WORK TO BE COMPLETED
Once you have located the line containing "GNSS second, with" in the material below, return it exactly along with each line after it through the line containing "t := t.toNat, ofs".

EXCERPTED RECORDS
=== Section Start ===
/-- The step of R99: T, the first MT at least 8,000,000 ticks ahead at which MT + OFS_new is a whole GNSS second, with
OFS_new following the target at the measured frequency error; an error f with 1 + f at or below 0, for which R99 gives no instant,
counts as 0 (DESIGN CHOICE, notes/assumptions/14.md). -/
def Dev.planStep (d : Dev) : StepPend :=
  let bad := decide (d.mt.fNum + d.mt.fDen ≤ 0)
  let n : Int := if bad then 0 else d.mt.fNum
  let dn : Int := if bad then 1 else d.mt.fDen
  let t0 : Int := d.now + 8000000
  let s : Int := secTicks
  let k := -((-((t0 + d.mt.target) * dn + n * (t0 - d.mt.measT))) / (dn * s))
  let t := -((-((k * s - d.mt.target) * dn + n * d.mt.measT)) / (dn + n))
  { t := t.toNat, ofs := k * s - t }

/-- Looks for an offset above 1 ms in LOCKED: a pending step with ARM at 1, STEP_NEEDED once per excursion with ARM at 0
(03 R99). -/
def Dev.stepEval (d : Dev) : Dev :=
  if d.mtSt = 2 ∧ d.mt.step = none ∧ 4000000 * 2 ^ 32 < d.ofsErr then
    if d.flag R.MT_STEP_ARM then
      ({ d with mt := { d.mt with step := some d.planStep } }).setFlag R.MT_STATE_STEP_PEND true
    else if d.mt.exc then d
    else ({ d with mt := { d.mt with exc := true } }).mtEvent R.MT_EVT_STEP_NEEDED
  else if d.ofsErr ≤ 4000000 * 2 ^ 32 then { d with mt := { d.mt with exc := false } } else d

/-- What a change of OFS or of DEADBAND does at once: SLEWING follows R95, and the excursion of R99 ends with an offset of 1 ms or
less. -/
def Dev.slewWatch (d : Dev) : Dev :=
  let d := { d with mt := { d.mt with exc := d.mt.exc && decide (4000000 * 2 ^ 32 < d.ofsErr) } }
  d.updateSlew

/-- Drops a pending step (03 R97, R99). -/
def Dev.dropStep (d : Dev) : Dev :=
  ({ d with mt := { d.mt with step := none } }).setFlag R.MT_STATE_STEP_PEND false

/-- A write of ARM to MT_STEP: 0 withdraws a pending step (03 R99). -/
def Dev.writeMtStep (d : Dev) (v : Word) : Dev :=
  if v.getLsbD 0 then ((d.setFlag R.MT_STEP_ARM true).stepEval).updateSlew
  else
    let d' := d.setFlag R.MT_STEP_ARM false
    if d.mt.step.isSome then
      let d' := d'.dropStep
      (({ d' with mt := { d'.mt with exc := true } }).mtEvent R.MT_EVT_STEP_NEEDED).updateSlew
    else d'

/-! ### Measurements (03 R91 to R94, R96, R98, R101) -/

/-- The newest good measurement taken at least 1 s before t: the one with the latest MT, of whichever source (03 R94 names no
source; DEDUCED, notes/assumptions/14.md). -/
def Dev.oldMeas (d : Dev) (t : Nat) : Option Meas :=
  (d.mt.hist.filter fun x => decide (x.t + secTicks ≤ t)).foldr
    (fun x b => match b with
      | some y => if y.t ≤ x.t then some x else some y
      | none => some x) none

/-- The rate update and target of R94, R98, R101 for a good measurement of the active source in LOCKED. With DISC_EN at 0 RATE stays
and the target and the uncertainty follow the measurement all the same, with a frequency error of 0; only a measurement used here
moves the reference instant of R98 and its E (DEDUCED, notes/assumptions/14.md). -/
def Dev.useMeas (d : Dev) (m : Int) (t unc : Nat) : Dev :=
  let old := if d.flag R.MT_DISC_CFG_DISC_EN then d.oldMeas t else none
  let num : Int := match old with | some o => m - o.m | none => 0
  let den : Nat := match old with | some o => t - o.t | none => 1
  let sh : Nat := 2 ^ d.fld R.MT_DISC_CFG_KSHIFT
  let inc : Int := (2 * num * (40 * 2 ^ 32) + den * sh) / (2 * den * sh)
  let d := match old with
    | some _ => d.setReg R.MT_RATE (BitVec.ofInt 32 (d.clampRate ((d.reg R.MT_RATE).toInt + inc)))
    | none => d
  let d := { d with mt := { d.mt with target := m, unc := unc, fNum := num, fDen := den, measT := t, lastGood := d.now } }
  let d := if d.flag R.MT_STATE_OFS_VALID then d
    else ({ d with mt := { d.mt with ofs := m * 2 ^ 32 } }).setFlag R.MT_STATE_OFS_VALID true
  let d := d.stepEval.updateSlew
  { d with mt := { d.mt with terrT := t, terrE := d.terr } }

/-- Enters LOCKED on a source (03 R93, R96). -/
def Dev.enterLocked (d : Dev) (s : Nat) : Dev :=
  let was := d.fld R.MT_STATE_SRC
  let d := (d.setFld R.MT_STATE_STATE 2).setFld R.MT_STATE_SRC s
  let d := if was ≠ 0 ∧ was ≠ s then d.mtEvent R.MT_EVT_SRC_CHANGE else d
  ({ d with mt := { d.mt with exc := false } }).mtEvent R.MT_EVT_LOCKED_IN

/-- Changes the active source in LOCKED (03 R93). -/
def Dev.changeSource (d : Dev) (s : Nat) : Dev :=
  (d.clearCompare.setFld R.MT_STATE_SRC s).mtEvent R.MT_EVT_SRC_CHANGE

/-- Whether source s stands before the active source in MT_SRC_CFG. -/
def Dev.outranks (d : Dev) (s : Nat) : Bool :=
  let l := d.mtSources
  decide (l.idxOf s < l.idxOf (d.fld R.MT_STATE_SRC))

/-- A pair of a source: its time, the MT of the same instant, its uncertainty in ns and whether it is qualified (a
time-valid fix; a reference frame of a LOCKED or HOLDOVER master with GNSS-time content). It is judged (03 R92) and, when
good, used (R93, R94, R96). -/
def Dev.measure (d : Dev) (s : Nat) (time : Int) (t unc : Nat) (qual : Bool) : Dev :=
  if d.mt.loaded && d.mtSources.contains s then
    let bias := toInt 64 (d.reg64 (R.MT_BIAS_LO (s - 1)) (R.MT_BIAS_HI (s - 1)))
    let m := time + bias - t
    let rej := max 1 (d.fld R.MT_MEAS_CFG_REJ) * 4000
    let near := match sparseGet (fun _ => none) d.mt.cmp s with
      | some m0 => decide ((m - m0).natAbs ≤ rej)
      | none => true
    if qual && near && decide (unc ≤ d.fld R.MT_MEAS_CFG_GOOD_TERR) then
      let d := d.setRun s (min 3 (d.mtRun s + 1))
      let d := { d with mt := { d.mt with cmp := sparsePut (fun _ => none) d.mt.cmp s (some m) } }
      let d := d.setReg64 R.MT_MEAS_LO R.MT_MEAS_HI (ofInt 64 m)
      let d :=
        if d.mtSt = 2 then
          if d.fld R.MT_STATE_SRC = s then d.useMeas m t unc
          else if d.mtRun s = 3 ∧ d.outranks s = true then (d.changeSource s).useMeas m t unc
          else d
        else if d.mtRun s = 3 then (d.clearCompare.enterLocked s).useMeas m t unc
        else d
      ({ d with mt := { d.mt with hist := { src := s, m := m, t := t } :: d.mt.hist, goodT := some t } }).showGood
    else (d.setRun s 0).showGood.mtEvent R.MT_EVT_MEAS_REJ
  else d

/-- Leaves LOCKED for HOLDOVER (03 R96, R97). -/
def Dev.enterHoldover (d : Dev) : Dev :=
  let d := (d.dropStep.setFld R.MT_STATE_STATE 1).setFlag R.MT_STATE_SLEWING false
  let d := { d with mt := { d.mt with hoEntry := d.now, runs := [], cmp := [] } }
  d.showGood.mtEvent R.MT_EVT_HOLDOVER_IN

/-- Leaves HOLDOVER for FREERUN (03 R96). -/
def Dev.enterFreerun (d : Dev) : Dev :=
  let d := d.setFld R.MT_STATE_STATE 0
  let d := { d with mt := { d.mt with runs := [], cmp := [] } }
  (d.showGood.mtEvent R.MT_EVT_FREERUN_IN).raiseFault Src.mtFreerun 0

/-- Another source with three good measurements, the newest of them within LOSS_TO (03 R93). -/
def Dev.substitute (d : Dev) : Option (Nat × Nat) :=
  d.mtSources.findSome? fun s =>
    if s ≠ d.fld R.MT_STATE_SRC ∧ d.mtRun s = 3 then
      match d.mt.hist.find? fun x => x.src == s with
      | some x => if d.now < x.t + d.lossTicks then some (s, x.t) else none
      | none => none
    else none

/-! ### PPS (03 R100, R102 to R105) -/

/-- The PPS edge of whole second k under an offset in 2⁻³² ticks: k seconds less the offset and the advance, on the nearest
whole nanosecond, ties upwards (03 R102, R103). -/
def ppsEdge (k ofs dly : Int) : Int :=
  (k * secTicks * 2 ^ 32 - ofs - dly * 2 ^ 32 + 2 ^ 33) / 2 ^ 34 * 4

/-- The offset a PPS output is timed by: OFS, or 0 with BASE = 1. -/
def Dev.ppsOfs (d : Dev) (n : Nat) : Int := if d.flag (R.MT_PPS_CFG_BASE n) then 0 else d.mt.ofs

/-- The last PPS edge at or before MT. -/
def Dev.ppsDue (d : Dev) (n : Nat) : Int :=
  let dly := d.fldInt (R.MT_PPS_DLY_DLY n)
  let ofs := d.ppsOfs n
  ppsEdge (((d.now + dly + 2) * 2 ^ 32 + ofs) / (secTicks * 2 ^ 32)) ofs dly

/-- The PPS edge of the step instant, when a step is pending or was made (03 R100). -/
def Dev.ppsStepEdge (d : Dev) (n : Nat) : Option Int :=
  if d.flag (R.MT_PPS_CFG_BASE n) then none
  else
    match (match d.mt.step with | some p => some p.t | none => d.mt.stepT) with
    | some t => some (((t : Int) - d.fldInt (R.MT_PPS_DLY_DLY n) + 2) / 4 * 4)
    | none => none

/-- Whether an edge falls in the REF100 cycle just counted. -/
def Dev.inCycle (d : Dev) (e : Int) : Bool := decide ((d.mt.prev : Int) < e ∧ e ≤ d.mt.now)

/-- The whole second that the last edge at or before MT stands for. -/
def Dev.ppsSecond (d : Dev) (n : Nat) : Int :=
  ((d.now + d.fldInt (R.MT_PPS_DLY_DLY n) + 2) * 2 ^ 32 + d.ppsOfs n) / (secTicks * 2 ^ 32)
=== Section End ===
=== Section Start ===
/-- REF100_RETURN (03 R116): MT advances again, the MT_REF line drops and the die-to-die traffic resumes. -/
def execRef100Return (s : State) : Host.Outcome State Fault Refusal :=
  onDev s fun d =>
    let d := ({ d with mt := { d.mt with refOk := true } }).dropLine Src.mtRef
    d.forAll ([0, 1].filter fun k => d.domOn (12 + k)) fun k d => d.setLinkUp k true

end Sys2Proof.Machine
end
=== Section End ===
ANSWER BELOW
/-- The step of R99: T, the first MT at least 8,000,000 ticks ahead at which MT + OFS_new is a whole GNSS second, with
OFS_new following the target at the measured frequency error; an error f with 1 + f at or below 0, for which R99 gives no instant,
counts as 0 (DESIGN CHOICE, notes/assumptions/14.md). -/
def Dev.planStep (d : Dev) : StepPend :=
  let bad := decide (d.mt.fNum + d.mt.fDen ≤ 0)
  let n : Int := if bad then 0 else d.mt.fNum
  let dn : Int := if bad then 1 else d.mt.fDen
  let t0 : Int := d.now + 8000000
  let s : Int := secTicks
  let k := -((-((t0 + d.mt.target) * dn + n * (t0 - d.mt.measT))) / (dn * s))
  let t := -((-((k * s - d.mt.target) * dn + n * d.mt.measT)) / (dn + n))
  { t := t.toNat, ofs := k * s - t }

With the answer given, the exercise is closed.